[PATCH net-next 00/10] VRF-lite

* [PATCH net-next 00/10] VRF-lite - v4
@ 2015-08-05 17:14 David Ahern
  2015-08-05 17:14 ` [PATCH 01/10] net: Introduce VRF related flags and helpers David Ahern
                   ` (10 more replies)
  0 siblings, 11 replies; 17+ messages in thread
From: David Ahern @ 2015-08-05 17:14 UTC (permalink / raw)
  To: netdev
  Cc: shm, roopa, gospo, jtoppins, nikolay, ddutt, hannes,
	nicolas.dichtel, stephen, hadi, ebiederm, davem, svaidya,
	David Ahern

In the context of internet scale routing a requirement that always comes
up is the need to partition the available routing tables into disjoint
routing planes. A specific use case is the multi-tenancy problem where
each tenant has their own unique routing tables and in the very least
need different default gateways.

This patch allows the ability to create virtual router domains (aka VRFs
(VRF-lite to be specific) in the linux packet forwarding stack. The main
observation is that through the use of rules and socket binding to interfaces,
all the facilities that we need are already present in the infrastructure. What
is missing is a handle that identifies a routing domain and can be used to
gather applicable rules/tables and uniqify neighbor selection. The scheme used
needs to preserves the notions of ECMP, and general routing principles.

This driver is a cross between functionality that the IPVLAN driver
and the Team drivers provide where a device is created and packets
into/out of the routing domain are shuttled through this device. The
device is then used as a handle to identify the applicable rules. The
VRF device is thus the layer3 equivalent of a vlan device.

The very important point to note is that this is only a Layer3 concept
so L2 tools (e.g., LLDP) do not need to be run in each VRF, processes can
run in unaware mode or select a VRF to be talking through.

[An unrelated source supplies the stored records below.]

/-! ### updRegion changes regions alone -/

@[simp] theorem State.updRegion_moves (s : State) (x : Nat) (f : Region → Region) : (s.updRegion x f).moves = s.moves := rfl
@[simp] theorem State.updRegion_freeCtr (s : State) (x : Nat) (f : Region → Region) : (s.updRegion x f).freeCtr = s.freeCtr := rfl
@[simp] theorem State.updRegion_cur (s : State) (x : Nat) (f : Region → Region) : (s.updRegion x f).cur = s.cur := rfl
@[simp] theorem State.updRegion_resp (s : State) (x : Nat) (f : Region → Region) : (s.updRegion x f).resp = s.resp := rfl
@[simp] theorem State.updRegion_mem (s : State) (x : Nat) (f : Region → Region) : (s.updRegion x f).mem = s.mem := rfl
@[simp] theorem State.updRegion_integrity (s : State) (x : Nat) (f : Region → Region) : (s.updRegion x f).integrity = s.integrity := rfl
@[simp] theorem State.updRegion_keys (s : State) (x : Nat) (f : Region → Region) : (s.updRegion x f).keys = s.keys := rfl
@[simp] theorem State.updRegion_tlb (s : State) (x : Nat) (f : Region → Region) : (s.updRegion x f).tlb = s.tlb := rfl
@[simp] theorem State.updRegion_cores (s : State) (x : Nat) (f : Region → Region) : (s.updRegion x f).cores = s.cores := rfl
@[simp] theorem State.updRegion_lanes (s : State) (x : Nat) (f : Region → Region) : (s.updRegion x f).lanes = s.lanes := rfl
@[simp] theorem State.updRegion_arbiters (s : State) (x : Nat) (f : Region → Region) : (s.updRegion x f).arbiters = s.arbiters := rfl
@[simp] theorem State.updRegion_broadcasts (s : State) (x : Nat) (f : Region → Region) : (s.updRegion x f).broadcasts = s.broadcasts := rfl
@[simp] theorem State.updRegion_byteTracked (s : State) (x : Nat) (f : Region → Region) : (s.updRegion x f).byteTracked = s.byteTracked := rfl
@[simp] theorem State.updRegion_soloQueue (s : State) (x : Nat) (f : Region → Region) : (s.updRegion x f).soloQueue = s.soloQueue := rfl
@[simp] theorem State.updRegion_soloHolder (s : State) (x : Nat) (f : Region → Region) : (s.updRegion x f).soloHolder = s.soloHolder := rfl
@[simp] theorem State.updRegion_regionQueue (s : State) (x : Nat) (f : Region → Region) : (s.updRegion x f).regionQueue = s.regionQueue := rfl
@[simp] theorem State.updRegion_locks (s : State) (x : Nat) (f : Region → Region) : (s.updRegion x f).locks = s.locks := rfl
@[simp] theorem State.updRegion_waitingLocks (s : State) (x : Nat) (f : Region → Region) : (s.updRegion x f).waitingLocks = s.waitingLocks := rfl
@[simp] theorem State.updRegion_reserved (s : State) (x : Nat) (f : Region → Region) : (s.updRegion x f).reserved = s.reserved := rfl
@[simp] theorem State.updRegion_copies (s : State) (x : Nat) (f : Region → Region) : (s.updRegion x f).copies = s.copies := rfl
@[simp] theorem State.updRegion_nextCopy (s : State) (x : Nat) (f : Region → Region) : (s.updRegion x f).nextCopy = s.nextCopy := rfl
@[simp] theorem State.updRegion_migrations (s : State) (x : Nat) (f : Region → Region) : (s.updRegion x f).migrations = s.migrations := rfl
@[simp] theorem State.updRegion_nextMigration (s : State) (x : Nat) (f : Region → Region) : (s.updRegion x f).nextMigration = s.nextMigration := rfl
@[simp] theorem State.updRegion_shootdowns (s : State) (x : Nat) (f : Region → Region) : (s.updRegion x f).shootdowns = s.shootdowns := rfl
@[simp] theorem State.updRegion_nextShootdown (s : State) (x : Nat) (f : Region → Region) : (s.updRegion x f).nextShootdown = s.nextShootdown := rfl
@[simp] theorem State.updRegion_cxl (s : State) (x : Nat) (f : Region → Region) : (s.updRegion x f).cxl = s.cxl := rfl
@[simp] theorem State.updRegion_hosts (s : State) (x : Nat) (f : Region → Region) : (s.updRegion x f).hosts = s.hosts := rfl
@[simp] theorem State.updRegion_couplers (s : State) (x : Nat) (f : Region → Region) : (s.updRegion x f).couplers = s.couplers := rfl
@[simp] theorem State.updRegion_sessions (s : State) (x : Nat) (f : Region → Region) : (s.updRegion x f).sessions = s.sessions := rfl
@[simp] theorem State.updRegion_posted (s : State) (x : Nat) (f : Region → Region) : (s.updRegion x f).posted = s.posted := rfl
@[simp] theorem State.updRegion_guards (s : State) (x : Nat) (f : Region → Region) : (s.updRegion x f).guards = s.guards := rfl
@[simp] theorem State.updRegion_corrected (s : State) (x : Nat) (f : Region → Region) : (s.updRegion x f).corrected = s.corrected := rfl
@[simp] theorem State.updRegion_mishap (s : State) (x : Nat) (f : Region → Region) : (s.updRegion x f).mishap = s.mishap := rfl
@[simp] theorem State.updRegion_hostSent (s : State) (x : Nat) (f : Region → Region) : (s.updRegion x f).hostSent = s.hostSent := rfl
@[simp] theorem State.updRegion_io (s : State) (x : Nat) (f : Region → Region) : (s.updRegion x f).io = s.io := rfl
@[simp] theorem State.updRegion_contexts (s : State) (x : Nat) (f : Region → Region) : (s.updRegion x f).contexts = s.contexts := rfl
@[simp] theorem State.updRegion_functions (s : State) (x : Nat) (f : Region → Region) : (s.updRegion x f).functions = s.functions := rfl
@[simp] theorem State.updRegion_firmware (s : State) (x : Nat) (f : Region → Region) : (s.updRegion x f).firmware = s.firmware := rfl
@[simp] theorem State.updRegion_commands (s : State) (x : Nat) (f : Region → Region) : (s.updRegion x f).commands = s.commands := rfl
@[simp] theorem State.updRegion_identity (s : State) (x : Nat) (f : Region → Region) : (s.updRegion x f).identity = s.identity := rfl
@[simp] theorem State.updRegion_tarat (s : State) (x : Nat) (f : Region → Region) : (s.updRegion x f).tarat = s.tarat := rfl

/-! ### updMigration changes migrations alone -/

@[simp] theorem State.updMigration_moves (s : State) (i : Nat) (f : Migration → Migration) : (s.updMigration i f).moves = s.moves := rfl
@[simp] theorem State.updMigration_freeCtr (s : State) (i : Nat) (f : Migration → Migration) : (s.updMigration i f).freeCtr = s.freeCtr := rfl
@[simp] theorem State.updMigration_cur (s : State) (i : Nat) (f : Migration → Migration) : (s.updMigration i f).cur = s.cur := rfl
@[simp] theorem State.updMigration_resp (s : State) (i : Nat) (f : Migration → Migration) : (s.updMigration i f).resp = s.resp := rfl
@[simp] theorem State.updMigration_mem (s : State) (i : Nat) (f : Migration → Migration) : (s.updMigration i f).mem = s.mem := rfl
@[simp] theorem State.updMigration_integrity (s : State) (i : Nat) (f : Migration → Migration) : (s.updMigration i f).integrity = s.integrity := rfl
@[simp] theorem State.updMigration_keys (s : State) (i : Nat) (f : Migration → Migration) : (s.updMigration i f).keys = s.keys := rfl
@[simp] theorem State.updMigration_tlb (s : State) (i : Nat) (f : Migration → Migration) : (s.updMigration i f).tlb = s.tlb := rfl
@[simp] theorem State.updMigration_cores (s : State) (i : Nat) (f : Migration → Migration) : (s.updMigration i f).cores = s.cores := rfl
@[simp] theorem State.updMigration_lanes (s : State) (i : Nat) (f : Migration → Migration) : (s.updMigration i f).lanes = s.lanes := rfl
@[simp] theorem State.updMigration_arbiters (s : State) (i : Nat) (f : Migration → Migration) : (s.updMigration i f).arbiters = s.arbiters := rfl
@[simp] theorem State.updMigration_broadcasts (s : State) (i : Nat) (f : Migration → Migration) : (s.updMigration i f).broadcasts = s.broadcasts := rfl
@[simp] theorem State.updMigration_byteTracked (s : State) (i : Nat) (f : Migration → Migration) : (s.updMigration i f).byteTracked = s.byteTracked := rfl
@[simp] theorem State.updMigration_soloQueue (s : State) (i : Nat) (f : Migration → Migration) : (s.updMigration i f).soloQueue = s.soloQueue := rfl
@[simp] theorem State.updMigration_soloHolder (s : State) (i : Nat) (f : Migration → Migration) : (s.updMigration i f).soloHolder = s.soloHolder := rfl
@[simp] theorem State.updMigration_regionQueue (s : State) (i : Nat) (f : Migration → Migration) : (s.updMigration i f).regionQueue = s.regionQueue := rfl
@[simp] theorem State.updMigration_regions (s : State) (i : Nat) (f : Migration → Migration) : (s.updMigration i f).regions = s.regions := rfl
@[simp] theorem State.updMigration_locks (s : State) (i : Nat) (f : Migration → Migration) : (s.updMigration i f).locks = s.locks := rfl
@[simp] theorem State.updMigration_waitingLocks (s : State) (i : Nat) (f : Migration → Migration) : (s.updMigration i f).waitingLocks = s.waitingLocks := rfl
@[simp] theorem State.updMigration_reserved (s : State) (i : Nat) (f : Migration → Migration) : (s.updMigration i f).reserved = s.reserved := rfl
@[simp] theorem State.updMigration_copies (s : State) (i : Nat) (f : Migration → Migration) : (s.updMigration i f).copies = s.copies := rfl
@[simp] theorem State.updMigration_nextCopy (s : State) (i : Nat) (f : Migration → Migration) : (s.updMigration i f).nextCopy = s.nextCopy := rfl
@[simp] theorem State.updMigration_nextMigration (s : State) (i : Nat) (f : Migration → Migration) : (s.updMigration i f).nextMigration = s.nextMigration := rfl
@[simp] theorem State.updMigration_shootdowns (s : State) (i : Nat) (f : Migration → Migration) : (s.updMigration i f).shootdowns = s.shootdowns := rfl
@[simp] theorem State.updMigration_nextShootdown (s : State) (i : Nat) (f : Migration → Migration) : (s.updMigration i f).nextShootdown = s.nextShootdown := rfl
@[simp] theorem State.updMigration_cxl (s : State) (i : Nat) (f : Migration → Migration) : (s.updMigration i f).cxl = s.cxl := rfl
@[simp] theorem State.updMigration_hosts (s : State) (i : Nat) (f : Migration → Migration) : (s.updMigration i f).hosts = s.hosts := rfl
@[simp] theorem State.updMigration_couplers (s : State) (i : Nat) (f : Migration → Migration) : (s.updMigration i f).couplers = s.couplers := rfl
@[simp] theorem State.updMigration_sessions (s : State) (i : Nat) (f : Migration → Migration) : (s.updMigration i f).sessions = s.sessions := rfl
@[simp] theorem State.updMigration_posted (s : State) (i : Nat) (f : Migration → Migration) : (s.updMigration i f).posted = s.posted := rfl
@[simp] theorem State.updMigration_guards (s : State) (i : Nat) (f : Migration → Migration) : (s.updMigration i f).guards = s.guards := rfl
@[simp] theorem State.updMigration_corrected (s : State) (i : Nat) (f : Migration → Migration) : (s.updMigration i f).corrected = s.corrected := rfl
@[simp] theorem State.updMigration_mishap (s : State) (i : Nat) (f : Migration → Migration) : (s.updMigration i f).mishap = s.mishap := rfl
@[simp] theorem State.updMigration_hostSent (s : State) (i : Nat) (f : Migration → Migration) : (s.updMigration i f).hostSent = s.hostSent := rfl
@[simp] theorem State.updMigration_io (s : State) (i : Nat) (f : Migration → Migration) : (s.updMigration i f).io = s.io := rfl
@[simp] theorem State.updMigration_contexts (s : State) (i : Nat) (f : Migration → Migration) : (s.updMigration i f).contexts = s.contexts := rfl
@[simp] theorem State.updMigration_functions (s : State) (i : Nat) (f : Migration → Migration) : (s.updMigration i f).functions = s.functions := rfl
@[simp] theorem State.updMigration_firmware (s : State) (i : Nat) (f : Migration → Migration) : (s.updMigration i f).firmware = s.firmware := rfl
@[simp] theorem State.updMigration_commands (s : State) (i : Nat) (f : Migration → Migration) : (s.updMigration i f).commands = s.commands := rfl
@[simp] theorem State.updMigration_identity (s : State) (i : Nat) (f : Migration → Migration) : (s.updMigration i f).identity = s.identity := rfl
@[simp] theorem State.updMigration_tarat (s : State) (i : Nat) (f : Migration → Migration) : (s.updMigration i f).tarat = s.tarat := rfl
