theorem find_msb_eq_none (h : ∀ v ∈ vs, v.msb = false) : vs.find? (fun v => v.msb) = none :=
  List.find?_eq_none.mpr (fun v hv => by simp [h v hv])

theorem State.decideBarrier_aborted {v : Word} (h : vs.find? (fun v => v.msb) = some v) :
    s.decideBarrier ctx p vs ls outer = s.complete ctx { p with cause := some cBarrierAbort } (.store v) := by
  simp only [State.decideBarrier, h]

/-- When the values satisfy a barrier: all of them zero for BARRIER-AND, one of them for BARRIER-OR, and always when there is none. -/
theorem State.decideBarrier_satisfied (hn : ∀ v ∈ vs, v.msb = false)
    (h : vs = [] ∨ (p.type = 4 ∧ ∀ v ∈ vs, v = 0) ∨ (p.type ≠ 4 ∧ ∃ v ∈ vs, v = 0)) :
    s.decideBarrier ctx p vs ls outer = s.complete ctx p (completionUpdate none) := by
  simp only [State.decideBarrier, find_msb_eq_none hn]
  obtain rfl | ⟨ht, hall⟩ | ⟨ht, hany⟩ := h
  · simp
  · rw [if_pos (by simpa [ht] using .inr hall)]
  · have hzero : (0 : Word) ∈ vs := by simpa using hany
    rw [if_pos (by simpa [ht] using .inr hzero)]

theorem State.decideBarrier_waiting (hn : ∀ v ∈ vs, v.msb = false) (hne : vs ≠ [])
    (h : (p.type = 4 ∧ ∃ v ∈ vs, v ≠ 0) ∨ (p.type ≠ 4 ∧ ∀ v ∈ vs, v ≠ 0)) :
    s.decideBarrier ctx p vs ls outer = s.updCtx ctx (fun c => c.updPacket p.q p.index (fun x => { x with
      stage := .waiting, sigLines := ls, pollable := outer, wake := false, poll := 0 })) := by
  simp only [State.decideBarrier, find_msb_eq_none hn]
  obtain ⟨ht, hany⟩ | ⟨ht, hall⟩ := h
  · rw [if_neg (by simpa [ht, hne] using hany)]
  · have hzero : (0 : Word) ∉ vs := fun h0 => hall 0 h0 rfl
    rw [if_neg (by simpa [ht, hne] using hzero)]

end

/-! ### Retirement (R32, R399) -/

section
variable {s : State} {ctx q i : Nat} {c : Context} {p : Packet}

theorem exec_packetRetire_of_done (hc : s.ctx? ctx = some c) (hp : c.packet? q i = some p) (hs : p.stage = .running)
    (hd : s.kernelDone ctx p = true) : exec (.packetRetire ctx q i) s = .next (s.retireKernel ctx p .retired) := by
  show execPacketRetire ctx q i s = _
  simp [execPacketRetire, hc, hp, hs, hd]

theorem exec_packetRetire_of_stopped (hc : s.ctx? ctx = some c) (hp : c.packet? q i = some p) (hs : p.stage = .stopped)
    (hw : s.engineWork ctx = false) : exec (.packetRetire ctx q i) s = .next (s.retireKernel ctx p .closed) := by
  show execPacketRetire ctx q i s = _
  simp [execPacketRetire, hc, hp, hs, hw]

theorem exec_packetRetire_of_retired (hc : s.ctx? ctx = some c) (hp : c.packet? q i = some p) (hs : p.stage = .retired)
    (hm : p.measured = none) : exec (.packetRetire ctx q i) s = .next (s.completeNow ctx p) := by
  show execPacketRetire ctx q i s = _
  simp [execPacketRetire, hc, hp, hs, hm]

end

/-- Settles O46: each clause is what the event of its packet begins, through the opening and the region of a LAUNCH or GRAPH, the
copy handed to a dray, and the reading of a barrier. -/
theorem packetsBeginAndRetire : Obligations.PacketsBeginAndRetire := by
  intro ctx q s c hc
  refine ⟨?kernel, ?badKernel, ?badFormat, ?gates, ?copy, ?barrier, ?signal, ?retire⟩
  case kernel =>
    intro p o k i hi hf hk old u himage
    have hbegin := (exec_kernelPacket hi).trans (congrArg _ (State.beginKernel_of_image hc hf hk himage))
    refine ⟨fun v hopen => ?_, fun e v hopen => ?_, fun v hm hopen => ?_⟩
    · rw [State.openKernel_ok (s := u.acquired ctx p o k old) hopen] at hbegin
      exact ⟨fun hr => hbegin.trans (congrArg _ (State.seekRegion_of_none hr)),
        fun r hr hs => hbegin.trans (congrArg _ (State.seekRegion_of_sameShape hr hs)),
        fun r hr hs hx => hbegin.trans (congrArg _ (State.seekRegion_of_shared hr hs hx)),
        fun r hr hs hx => hbegin.trans (congrArg _ (State.seekRegion_of_unshared hr hs hx))⟩
    · rwa [State.openKernel_bad (s := u.acquired ctx p o k old) hopen] at hbegin
    · rwa [State.openKernel_wait (s := u.acquired ctx p o k old) hm hopen] at hbegin
  case badKernel =>
    intro p e i hi hf hk
    rw [exec_kernelPacket hi, State.beginKernel_of_badKernel hc hf hk]
  case badFormat =>
    intro p i hi hf
    rw [exec_kernelPacket hi, State.beginKernel_of_badFormat ctx hf]
    rfl
  case gates =>
    intro p r t hr hp hl hg
    exact exec_gateOpen_of_opened hc hr hp hl hg
  case copy =>
    intro p bytes t d u hp hf hm hb hfields hmode hd _
    rw [exec_copyPacket_of_unmeasured hp hf hm, State.startCopy_of_dray hb hfields hmode hd]
  case barrier =>
    intro p i ty vs ls outer t hi hf hread
    obtain ⟨rfl, hexec⟩ := exec_barrier hc hf hi
    rw [hexec, State.readBarrier_of_values hread]
    exact ⟨fun hn h => congrArg _ (State.decideBarrier_satisfied hn h),
      fun hn hne h => congrArg _ (State.decideBarrier_waiting hn hne h),
      fun v hv => congrArg _ (State.decideBarrier_aborted hv)⟩
  case signal =>
    intro p t u hp hf hu
    exact exec_signalPacket_of_updated hp hf hu
  case retire =>
    intro p i hp
    exact ⟨exec_packetRetire_of_done hc hp, exec_packetRetire_of_stopped hc hp, exec_packetRetire_of_retired hc hp⟩

end Sys2Proof.Machine

/-! Frames (spec/02 R53, R56): what no firing changes, as one projection of the state, and one equation for each operation that a
firing performs. -/

namespace Sys2Proof.Machine

/-! ### The part of the state that stays -/

/-- A lane without what a firing changes of it: its passes, the entries of its LINK buffers, its count of tokens. -/
def Lane.fixed (l : Lane) : Lane := { l with passes := [], links := [], rateTokens := 0 }

/-- A bank without its stream entries. -/
def Bank.fixed (b : Bank) : Bank := { b with fifo := [], pixels := [], dropped := 0 }

/-- A core without its copies of lines and the stream entries of its banks. -/
def CoreState.fixed (c : CoreState) : CoreState := { c with l1 := [], banks := c.banks.map Bank.fixed }

/-- The state without what a firing may change. -/
def State.fixed (s : State) : State :=
  { s with lanes := s.lanes.map Lane.fixed, cores := s.cores.map CoreState.fixed, tlb := [], migrations := [], nextMigration := 0
           freeCtr := 0, hostSent := none, guards := [] }

/-- Two states of one fixed part differ in nothing but what a firing may change. -/
theorem State.eq_of_fixed {s t : State} (h : t.fixed = s.fixed) :
    t = { s with lanes := t.lanes, cores := t.cores, tlb := t.tlb, migrations := t.migrations, nextMigration := t.nextMigration
                 freeCtr := t.freeCtr, hostSent := t.hostSent, guards := t.guards } := by
  cases s; cases t
  simp only [State.fixed, State.mk.injEq] at h ⊢
  simp only [h, and_self]

theorem State.mem_of_fixed {s t : State} (h : t.fixed = s.fixed) : t.mem = s.mem :=
  show t.fixed.mem = s.fixed.mem by rw [h]

theorem State.lanes_of_fixed {s t : State} (h : t.fixed = s.fixed) : t.lanes.map Lane.fixed = s.lanes.map Lane.fixed :=
  show t.fixed.lanes = s.fixed.lanes by rw [h]

theorem State.cores_of_fixed {s t : State} (h : t.fixed = s.fixed) : t.cores.map CoreState.fixed = s.cores.map CoreState.fixed :=
  show t.fixed.cores = s.fixed.cores by rw [h]

/-! ### Changes of a lane, a core and the other parts that may change -/

theorem State.fixed_updLane (s : State) (core ctx : Nat) {f : Lane → Lane} (h : ∀ l, (f l).fixed = l.fixed) :
    (s.updLane core ctx f).fixed = s.fixed := by
  have hl : (s.updLane core ctx f).lanes.map Lane.fixed = s.lanes.map Lane.fixed := by
    simp only [State.updLane, List.map_map]
    refine List.map_congr_left (fun l _ => ?_)
    simp only [Function.comp]
    split <;> simp [h]
  simp only [State.fixed, hl]
  rfl

theorem State.fixed_updCore (s : State) (core : Nat) {f : CoreState → CoreState} (h : ∀ c, (f c).fixed = c.fixed) :
    (s.updCore core f).fixed = s.fixed := by
  have hc : (s.updCore core f).cores.map CoreState.fixed = s.cores.map CoreState.fixed := by
    simp only [State.updCore, List.map_map]
    refine List.map_congr_left (fun c _ => ?_)
    simp only [Function.comp]
    split <;> simp [h]
  simp only [State.fixed, hc]
  rfl

@[simp] theorem State.fixed_updPass (s : State) (core ctx pass : Nat) (f : Pass → Pass) :
    (s.updPass core ctx pass f).fixed = s.fixed :=
  s.fixed_updLane core ctx (fun _ => rfl)

@[simp] theorem State.fixed_updRun (s : State) (x : Firing) (f : Run → Run) : (s.updRun x f).fixed = s.fixed :=
  s.fixed_updPass _ _ _ _

/-- A core whose copies alone change. -/
@[simp] theorem State.fixed_updCore_l1 (s : State) (core : Nat) (f : CoreState → List L1Line) :
    (s.updCore core (fun c => { c with l1 := f c })).fixed = s.fixed :=
  s.fixed_updCore core (fun _ => rfl)

theorem CoreState.fixed_updBank (c : CoreState) (b : Nat) {f : Bank → Bank} (h : ∀ k, (f k).fixed = k.fixed) :
    (c.updBank b f).fixed = c.fixed := by
  have hb : (c.updBank b f).banks.map Bank.fixed = c.banks.map Bank.fixed := by
    refine List.ext_getElem (by simp [CoreState.updBank, listSet]) (fun i _ _ => ?_)
    simp only [CoreState.updBank, listSet, List.getElem_map, List.getElem_mapIdx]
    split <;> simp [h]
  simp only [CoreState.fixed, hb]
  rfl

@[simp] theorem State.fixed_freeCtr (s : State) (n : Nat) : ({ s with freeCtr := n } : State).fixed = s.fixed := rfl
@[simp] theorem State.fixed_choose (s : State) (n : Nat) : (s.choose n).2.fixed = s.fixed := rfl
@[simp] theorem State.fixed_touchPhys (s : State) (pa n : Nat) : (s.touchPhys pa n).fixed = s.fixed := rfl

@[simp] theorem State.fixed_noteSent (s : State) (ctx pa len : Nat) (write : Bool) :
    (s.noteSent ctx pa len write).fixed = s.fixed := by
  unfold State.noteSent
  split <;> rfl

@[simp] theorem State.fixed_cacheEntry (s : State) (t : TlbEntry) : (s.cacheEntry t).fixed = s.fixed := by
  unfold State.cacheEntry
  split <;> rfl

@[simp] theorem State.fixed_unspecified (s : State) (free : Bool) (ctx : Nat) (bs : List Byte) :
    (s.unspecified free ctx bs).2.fixed = s.fixed := by
  cases free <;> rfl

/-! ### Translation and the checks of an address (R197, R242, R346) -/

@[simp] theorem fixed_translate (s : State) (ctx va : Nat) (k : AccKind) : (translate s ctx va k).2.fixed = s.fixed := by
  unfold translate
  split
  · rfl
  · dsimp only
    have hpick : ∀ os : List (Trans × Option TlbEntry),
        (if os.length ≤ 1 then (0, s) else s.choose os.length).2.fixed = s.fixed := by
      intro os
      split <;> simp
    split
    · rfl
    · split <;> simp [hpick]
    · exact hpick _

@[simp] theorem State.fixed_requestMigration (s : State) (ctx va pa : Nat) (big : Bool) :
    (s.requestMigration ctx va pa big).2.fixed = s.fixed := by
  unfold State.requestMigration
  dsimp only
  split <;> rfl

Also the
behavioral model is a generalized application of the familiar VRF-Lite
model with some performance paths that need optimization. (Specifically
the output route selector that Roopa, Robert, Thomas and EricB are
currently discussing on the MPLS thread)

High Level points
=================
1. Simple overlay driver (minimal changes to current stack)
   * uses the existing fib tables and fib rules infrastructure
2. Modelled closely after the ipvlan driver
3. Uses current API and infrastructure.
   * Applications can use SO_BINDTODEVICE or cmsg device indentifiers
     to pick VRF (ping, traceroute just work)
   * Standard IP Rules work, and since they are aggregated against the
     device, scale is manageable
4. Completely orthogonal to Namespaces and only provides separation in
   the routing plane (and ARP)

                                                 N2
           N1 (all configs here)          +---------------+
    +--------------+                      |               |
    |swp1 :10.0.1.1+----------------------+swp1 :10.0.1.2 |
    |              |                      |               |
    |swp2 :10.0.2.1+----------------------+swp2 :10.0.2.2 |
    |              |                      +---------------+
    | VRF 1        |
    | table 5      |
    |              |
    +---------------+
    |              |
    | VRF 2        |                             N3
    | table 6      |                      +---------------+
    |              |                      |               |
    |swp3 :10.0.2.1+----------------------+swp1 :10.0.2.2 |
    |              |                      |               |
    |swp4 :10.0.3.1+----------------------+swp2 :10.0.3.2 |
    +--------------+                      +---------------+

Given the topology above, the setup needed to get the basic VRF
functions working would be

Create the VRF devices and associate with a table
    ip link add vrf1 type vrf table 5
    ip link add vrf2 type vrf table 6

Install the lookup rules that map table to VRF domain
    ip rule add pref 200 oif vrf1 lookup 5
    ip rule add pref 200 iif vrf1 lookup 5
    ip rule add pref 200 oif vrf2 lookup 6
    ip rule add pref 200 iif vrf2 lookup 6

    ip link set vrf1 up
    ip link set vrf2 up

Enslave the routing member interfaces
    ip link set swp1 master vrf1
    ip link set swp2 master vrf1
    ip link set swp3 master vrf2
    ip link set swp4 master vrf2

Connected and local routes are automatically moved from main and local
tables to the VRF table.

ping using VRF0 is simply
    ping -I vrf0 10.0.1.2

Design Highlights
=================
If a device is enslaved to a VRF device (ie., associated with a VRF)
then:
1. Rx path
   The master device index is used as the iif for all lookups.

2. Tx path
   Similarly, for Tx the VRF device oif is used in the flow to direct
   lookups to the table associated with the VRF via its rule. From there
   the FLOWI_FLAG_VRFSRC flag is used to indicate that the oif should
   not be used for FIB table lookups.

3. Connected and local routes
   On link up for a device, connected and local routes are added to the
   table associated with the VRF device, rather than the local and main
   tables.

4. Socket lookups
   Socket lookups use the VRF device for comparison with sk_bound_dev_if.
   If a socket is not bound to a device a socket match can happen based
   on destination address, port and protocol in which case a VRF global
   or agnostic process handles the connection (ie., this allows 1 listener
   socket to handle connections across VRFs). The child socket becomes
   bound to the VRF (sk_bound_dev_if is set to the VRF device).

5. Neighbor entries
   Neighbor entries are not impacted by the VRF device. Entries are
   associated with a particular interface; the VRF association is indirect
   via the interface-to-VRF device enslavement.

Version 4
- builds are clean with and without VRF device enabled (no, yes and module)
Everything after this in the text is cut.